Saved entries
- - -

/-- Adding the complement of a byte is subtracting the byte (R162). -/
theorem State.added_not (s : State) (m : Byte) : s.added (~~~m) = s.subtracted m := by
  have hc : (s.p.c.toNat : Int) = 1 - (!s.p.c).toNat := by cases s.p.c <;> rfl
  have hnot : ((~~~m).toNat : Int) = 255 - m.toNat := by have := m.isLt; rw [BitVec.toNat_not]; omega
  have hsum : (sumOf s.a (~~~m) s.p.c : Int) = differenceOf s.a m s.p.c + 256 := by
    unfold sumOf differenceOf; omega
  have hsigned : signedSum s.a (~~~m) s.p.c = signedDifference s.a m s.p.c := by
    simp only [signedSum, signedDifference, BitVec.toInt_eq_toNat_cond]
    omega
  have hresult : BitVec.ofNat 8 (sumOf s.a (~~~m) s.p.c) = BitVec.ofInt 8 (differenceOf s.a m s.p.c) := by
    rw [← BitVec.ofInt_natCast, hsum, BitVec.ofInt_add]
    exact BitVec.add_zero _
  have hcarry : 0x100 ≤ sumOf s.a (~~~m) s.p.c ↔ 0 ≤ differenceOf s.a m s.p.c := by omega
  simp only [State.added, State.subtracted, hresult, hcarry, hsigned]

/-- `AddWithCarry(M ^ 0xFF)` is the subtraction in plain numbers (R162, R176). -/
theorem State.addWithCarry_xor_eq_subtracted (s : State) (m : Byte) : s.addWithCarry (m ^^^ 0xFF) = s.subtracted m := by
  rw [State.addWithCarry_eq_added, show m ^^^ 0xFF = ~~~m from BitVec.xor_allOnes, State.added_not]

/-! Compare and BIT. -/

/-- `Compare(reg, M)` is the comparison in plain numbers (R167). -/
theorem State.compare_eq_compared (s : State) (reg m : Byte) : s.compare reg m = s.compared reg m := by
  have hc : m.toNat ≤ reg.toNat ↔ 0 ≤ (reg.toNat : Int) - m.toNat := by omega
  rw [State.compare, State.setNZ_eq_ofResult, sub_eq_ofInt]
  simp only [hc]
  rfl

theorem State.bitTest_eq (s : State) (m : Byte) : s.bitTest m = { s with p := { s.p with
    n := decide (0x80 ≤ m.toNat), v := decide (0x40 ≤ m.toNat % 0x80), z := decide ((s.a &&& m) = 0) } } := by
  rw [State.bitTest, getLsbD_seven, getLsbD_six]
  rfl

/-! From an operand's access to the instruction's run. -/

/-- An instruction that is its operand's read and then an update runs wherever the operand answers; the update may use
the registers from before the read, which keeps them. -/
theorem ReadRuns.of_reading_kept {i : Instr} {o : Operand} {f : Byte × State → State} {post : Byte → State → State}
    {s : State} (hexec : exec i s = Res.andThen (readOperand o s) (fun r => .next (f r)))
    (hpost : ∀ v t, t.a = s.a → t.x = s.x → t.y = s.y → f (v, t) = post v t) (h : operandReadable o s = true) :
    ReadRuns i o post s := by
  obtain ⟨v, t, hread⟩ := (readOperand_readable o s).1 h
  obtain ⟨-, ha, hx, hy, -⟩ := readOperand_keeps hread
  exact ⟨v, t, hread, by rw [hexec, hread, Res.andThen_next, hpost v t ha hx hy]⟩

/-- An instruction that is a read-modify-write and then an update runs wherever the read answers; the update may use the
accumulator from before the access, which keeps it. -/
theorem ModifyRuns.of_modifying {α : Type} {i : Instr} {m : AddrMode} {g : Byte → α} {out : α → Byte}
    {f : α × State → State} {result : Byte → Byte} {post : Byte → State → State} {s : State}
    (hexec : exec i s = Res.andThen (modifyMem m g out s) (fun r => .next (f r))) (hresult : ∀ v, out (g v) = result v)
    (hpost : ∀ v t, t.a = s.a → f (g v, t) = post v t) (h : readable (effAddr m s) = true) :
    ModifyRuns i m result post s := by
  obtain ⟨r, t, hmod⟩ := modifyMem_readable g out h
  obtain ⟨v, s1, hread, rfl, hwrite⟩ := modifyMem_next hmod
  have ha : t.a = s.a := (busWrite_kept hwrite).1.trans (busRead_kept hread).1
  exact ⟨v, s1, t, hread, hresult v ▸ hwrite, by rw [hexec, hmod, Res.andThen_next, hpost v t ha]⟩

/-! The obligations. -/

/-- Settles O41: the adder is the sum and the signed overflow in plain numbers, and subtracting is adding the
complement. -/
theorem addSubtractComplete : Obligations.AddSubtractComplete := fun _ v s =>
  ⟨fun h => ⟨.of_reading rfl (fun m t => t.addWithCarry_eq_added m) h,
    .of_reading rfl (fun m t => t.addWithCarry_xor_eq_subtracted m) h⟩,
    congrArg Host.Outcome.next (s.addWithCarry_xor_eq_subtracted v)⟩

/-- Settles O43: BIT and the compares are their operand's read and then their flags, the register compared kept by the
read. -/
theorem testsComplete : Obligations.TestsComplete := fun _ m _ =>
  ⟨.of_reading (o := .mem m) (f := fun r => r.2.bitTest r.1) rfl fun v t => t.bitTest_eq v,
    fun h => ⟨.of_reading_kept rfl (fun v t ha _ _ => ha ▸ t.compare_eq_compared t.a v) h,
      .of_reading_kept rfl (fun v t _ hx _ => hx ▸ t.compare_eq_compared t.x v) h,
      .of_reading_kept rfl (fun v t _ _ hy => hy ▸ t.compare_eq_compared t.y v) h⟩⟩

/-- Settles O44: one read and one write of the byte's successor or predecessor, and then N and Z of it. -/
theorem incDecMemoryCompletes : Obligations.IncDecMemoryCompletes := fun _ _ h =>
  ⟨.of_modifying rfl add_one_eq_ofNat (fun v t _ => add_one_eq_ofNat v ▸ t.setNZ_eq_ofResult (v + 1)) h,
    .of_modifying rfl sub_one_eq_ofNat (fun v t _ => sub_one_eq_ofNat v ▸ t.setNZ_eq_ofResult (v - 1)) h⟩

/-- Settles O42: the read keeps the accumulator, and the update is A with N and Z of the bitwise result. -/
theorem logicCompletes : Obligations.LogicCompletes := fun _ _ h =>
  ⟨.of_reading_kept rfl (fun v t ha _ _ => ha ▸ (t.setA (t.a &&& v)).setNZ_eq_ofResult (t.a &&& v)) h,
    .of_reading_kept rfl (fun v t ha _ _ => ha ▸ (t.setA (t.a ||| v)).setNZ_eq_ofResult (t.a ||| v)) h,
    .of_reading_kept rfl (fun v t ha _ _ => ha ▸ (t.setA (t.a ^^^ v)).setNZ_eq_ofResult (t.a ^^^ v)) h⟩

/-- Settles O45: each is a one-byte row, the register's update, and N and Z of it. -/
theorem incDecRegisterCompletes : Obligations.IncDecRegisterCompletes :=
  ⟨.of_impliedRow rfl rfl fun _ => rfl, .of_impliedRow rfl rfl fun _ => rfl, .of_impliedRow rfl rfl fun _ => rfl,
    .of_impliedRow rfl rfl fun _ => rfl, fun s => by
      simp only [← add_one_eq_ofNat, ← sub_one_eq_ofNat]
      exact ⟨congrArg Host.Outcome.next ((s.setX (s.x + 1)).setNZ_eq_ofResult (s.x + 1)),
        congrArg Host.Outcome.next ((s.setY (s.y + 1)).setNZ_eq_ofResult (s.y + 1)),
        congrArg Host.Outcome.next ((s.setX (s.x - 1)).setNZ_eq_ofResult (s.x - 1)),
        congrArg Host.Outcome.next ((s.setY (s.y - 1)).setNZ_eq_ofResult (s.y - 1))⟩⟩

end Sys2Proof.Machine

/-! Shifts and rotates: the model's bit operations in plain numbers, and the instruction's two forms from them
(43_shift_rotate R180 to R184). -/

namespace Sys2Proof.Machine

/-! Bytes in plain numbers. -/

theorem shiftLeft_one_eq_ofNat (v : Byte) : v <<< 1 = BitVec.ofNat 8 (2 * v.toNat) := by
  apply BitVec.eq_of_toNat_eq
  rw [BitVec.toNat_shiftLeft, Nat.shiftLeft_eq, Nat.mul_comm]
  rfl

theorem ushiftRight_one_eq_ofNat (v : Byte) : v >>> 1 = BitVec.ofNat 8 (v.toNat / 2) := by
  have h := v.isLt
  apply BitVec.eq_of_toNat_eq
  rw [BitVec.toNat_ushiftRight, Nat.shiftRight_one, BitVec.toNat_ofNat]
  omega

theorem getLsbD_zero_eq_decide (v : Byte) : v.getLsbD 0 = decide (v.toNat % 2 = 1) := Nat.testBit_zero v.toNat

/-- A carry put into a bit that is clear is an addition: the OR has nothing to carry over. -/
theorem or_carry_eq_add {v : Byte} {k : Nat} (h : v.getLsbD k = false) (c : Bool) :
    v ||| (BitVec.ofBool c).setWidth 8 <<< k = v + BitVec.ofNat 8 (2 ^ k * c.toNat) := by
  have hplace : (BitVec.ofBool c).setWidth 8 <<< k = BitVec.ofNat 8 (2 ^ k * c.toNat) := by
    apply BitVec.eq_of_toNat_eq
    rw [BitVec.toNat_shiftLeft, Nat.shiftLeft_eq, Nat.mul_comm]
    cases c <;> rfl
  have hdisjoint : v &&& (BitVec.ofBool c).setWidth 8 <<< k = 0 := by
    cases c with
    | false => simp
    | true =>
      have htwo : (BitVec.ofBool true).setWidth 8 <<< k = BitVec.twoPow 8 k := rfl
      rw [htwo, BitVec.and_twoPow, h]
      rfl
  rw [← BitVec.add_eq_or_of_and_eq_zero _ _ hdisjoint, hplace]

/-! The four operations. -/

theorem shiftLeft_eq_aslOf (v : Byte) : shiftLeft v = ⟨(aslOf v).1, (aslOf v).2⟩ := by
  rw [shiftLeft, shiftLeft_one_eq_ofNat, getLsbD_seven]
  rfl

theorem shiftRight_eq_lsrOf (v : Byte) : shiftRight v = ⟨(lsrOf v).1, (lsrOf v).2⟩ := by
  rw [shiftRight, ushiftRight_one_eq_ofNat, getLsbD_zero_eq_decide]
  rfl

/-- ROL doubles the byte, which clears bit 0, and adds the carry there (R182). -/
theorem rotateLeft_eq_rolOf (c : Bool) (v : Byte) : rotateLeft c v = ⟨(rolOf c v).1, (rolOf c v).2⟩ := by
  have hclear : (v <<< 1).getLsbD 0 = false := by simp
  have hor := or_carry_eq_add hclear c
  rw [BitVec.shiftLeft_zero, shiftLeft_one_eq_ofNat, ← BitVec.ofNat_add, Nat.pow_zero, Nat.one_mul] at hor
  rw [rotateLeft, shiftLeft_one_eq_ofNat, hor, getLsbD_seven]
  rfl

/-- ROR halves the byte, which clears bit 7, and adds the carry there (R183). -/
theorem rotateRight_eq_rorOf (c : Bool) (v : Byte) : rotateRight c v = ⟨(rorOf c v).1, (rorOf c v).2⟩ := by
  have hclear : (v >>> 1).getLsbD 7 = false := by simp
  rw [rotateRight, or_carry_eq_add hclear, ushiftRight_one_eq_ofNat, ← BitVec.ofNat_add, getLsbD_zero_eq_decide]
  rfl

theorem State.setShiftFlags_eq_ofCarried (s : State) (c : Bool) (v : Byte) :
    s.setShiftFlags ⟨v, c⟩ = { s with p := s.p.ofCarried c v } := by
  rw [State.setShiftFlags, State.setNZ_eq_ofResult]
  rfl

/-- An instruction that is a shift operation on its operand runs on the accumulator, and on memory wherever the read
answers, as the plain numbers of that operation say (R184). -/
theorem runs_of_shiftOperand {i : ShiftOperand → Instr} {g : Byte → Shifted} {e : Byte → Byte × Bool} {s : State}
    (hexec : ∀ o, exec (i o) s = shiftOperand g o s) (hshift : ∀ v, g v = ⟨(e v).1, (e v).2⟩) (m : AddrMode) :
    exec (i .acc) s = .next { s with a := (e s.a).1, p := s.p.ofCarried (e s.a).2 (e s.a).1 } ∧
      (readable (effAddr m s) = true →
        ModifyRuns (i (.mem m)) m (fun v => (e v).1) (fun v t => { t with p := t.p.ofCarried (e v).2 (e v).1 }) s) := by
  obtain rfl : g = fun v => ⟨(e v).1, (e v).2⟩ := funext hshift
  constructor
  · rw [hexec, shiftOperand, State.setShiftFlags_eq_ofCarried]
    rfl
  · exact .of_modifying (hexec (.mem m)) (fun _ => rfl) fun v t _ => t.setShiftFlags_eq_ofCarried (e v).2 (e v).1

/-! The obligation. -/

/-- Settles O46: each instruction is its shift operation on the operand, and each operation is its plain numbers; the
rotates take the carry from before the access. -/
theorem shiftsComplete : Obligations.ShiftsComplete := by
  intro m s e he
  simp only [List.mem_cons, List.not_mem_nil, or_false] at he
  obtain rfl | rfl | rfl | rfl := he
  · exact runs_of_shiftOperand (fun _ => rfl) shiftLeft_eq_aslOf m
  · exact runs_of_shiftOperand (fun _ => rfl) shiftRight_eq_lsrOf m
  · exact runs_of_shiftOperand (fun _ => rfl) (rotateLeft_eq_rolOf s.p.c) m
  · exact runs_of_shiftOperand (fun _ => rfl) (rotateRight_eq_rorOf s.p.c) m

end Sys2Proof.Machine

/-! Control transfer: the jumps, the subroutine call and its return, the branches, and BRK and RTI as the interrupt entry
and its undoing (44_control_flow R190 to R204). -/

namespace Sys2Proof.Machine

/-! What pushes in a row leave in the stack page. -/

/-- A push after other changes adds its own cell to them, where that cell is none of theirs. -/
theorem RamChanged.then_push {s t : State} {cells : List (Nat × Byte)} (h : RamChanged s t cells) (v : Byte)
    (hwf : t.ram.wf 0x800 = true) (hfree : 0x100 + t.sp.toNat ∉ cells.map Prod.fst) :
    RamChanged s (push v t) (cells ++ [(0x100 + t.sp.toNat, v)]) := by
  obtain ⟨hcells, hother⟩ := h
  obtain ⟨hpushed, hkept⟩ := ramChanged_push v hwf
  constructor
  · intro c hc
    obtain hc | hc := List.mem_append.1 hc
    · have hne : c.1 ≠ 0x100 + t.sp.toNat := fun e => hfree (e ▸ List.mem_map_of_mem hc)
      rw [hkept _ (by simpa using hne), hcells c hc]
    · exact hpushed c hc
  · intro j hj
    rw [List.map_append, List.mem_append, not_or] at hj
    rw [hkept j hj.2, hother j hj.1]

- - -

= WHAT TO PRODUCE =
I'd like the lines above from the one with "there (R182). -/" up to and including the one with "theorem rotateRight_eq_rorOf (c" copied exactly, with no other lines.

= THE COMPLETED TASK =
/-- ROL doubles the byte, which clears bit 0, and adds the carry there (R182). -/
theorem rotateLeft_eq_rolOf (c : Bool) (v : Byte) : rotateLeft c v = ⟨(rolOf c v).1, (rolOf c v).2⟩ := by
  have hclear : (v <<< 1).getLsbD 0 = false := by simp
  have hor := or_carry_eq_add hclear c
  rw [BitVec.shiftLeft_zero, shiftLeft_one_eq_ofNat, ← BitVec.ofNat_add, Nat.pow_zero, Nat.one_mul] at hor
  rw [rotateLeft, shiftLeft_one_eq_ofNat, hor, getLsbD_seven]
  rfl

/-- ROR halves the byte, which clears bit 7, and adds the carry there (R183). -/
theorem rotateRight_eq_rorOf (c : Bool) (v : Byte) : rotateRight c v = ⟨(rorOf c v).1, (rorOf c v).2⟩ := by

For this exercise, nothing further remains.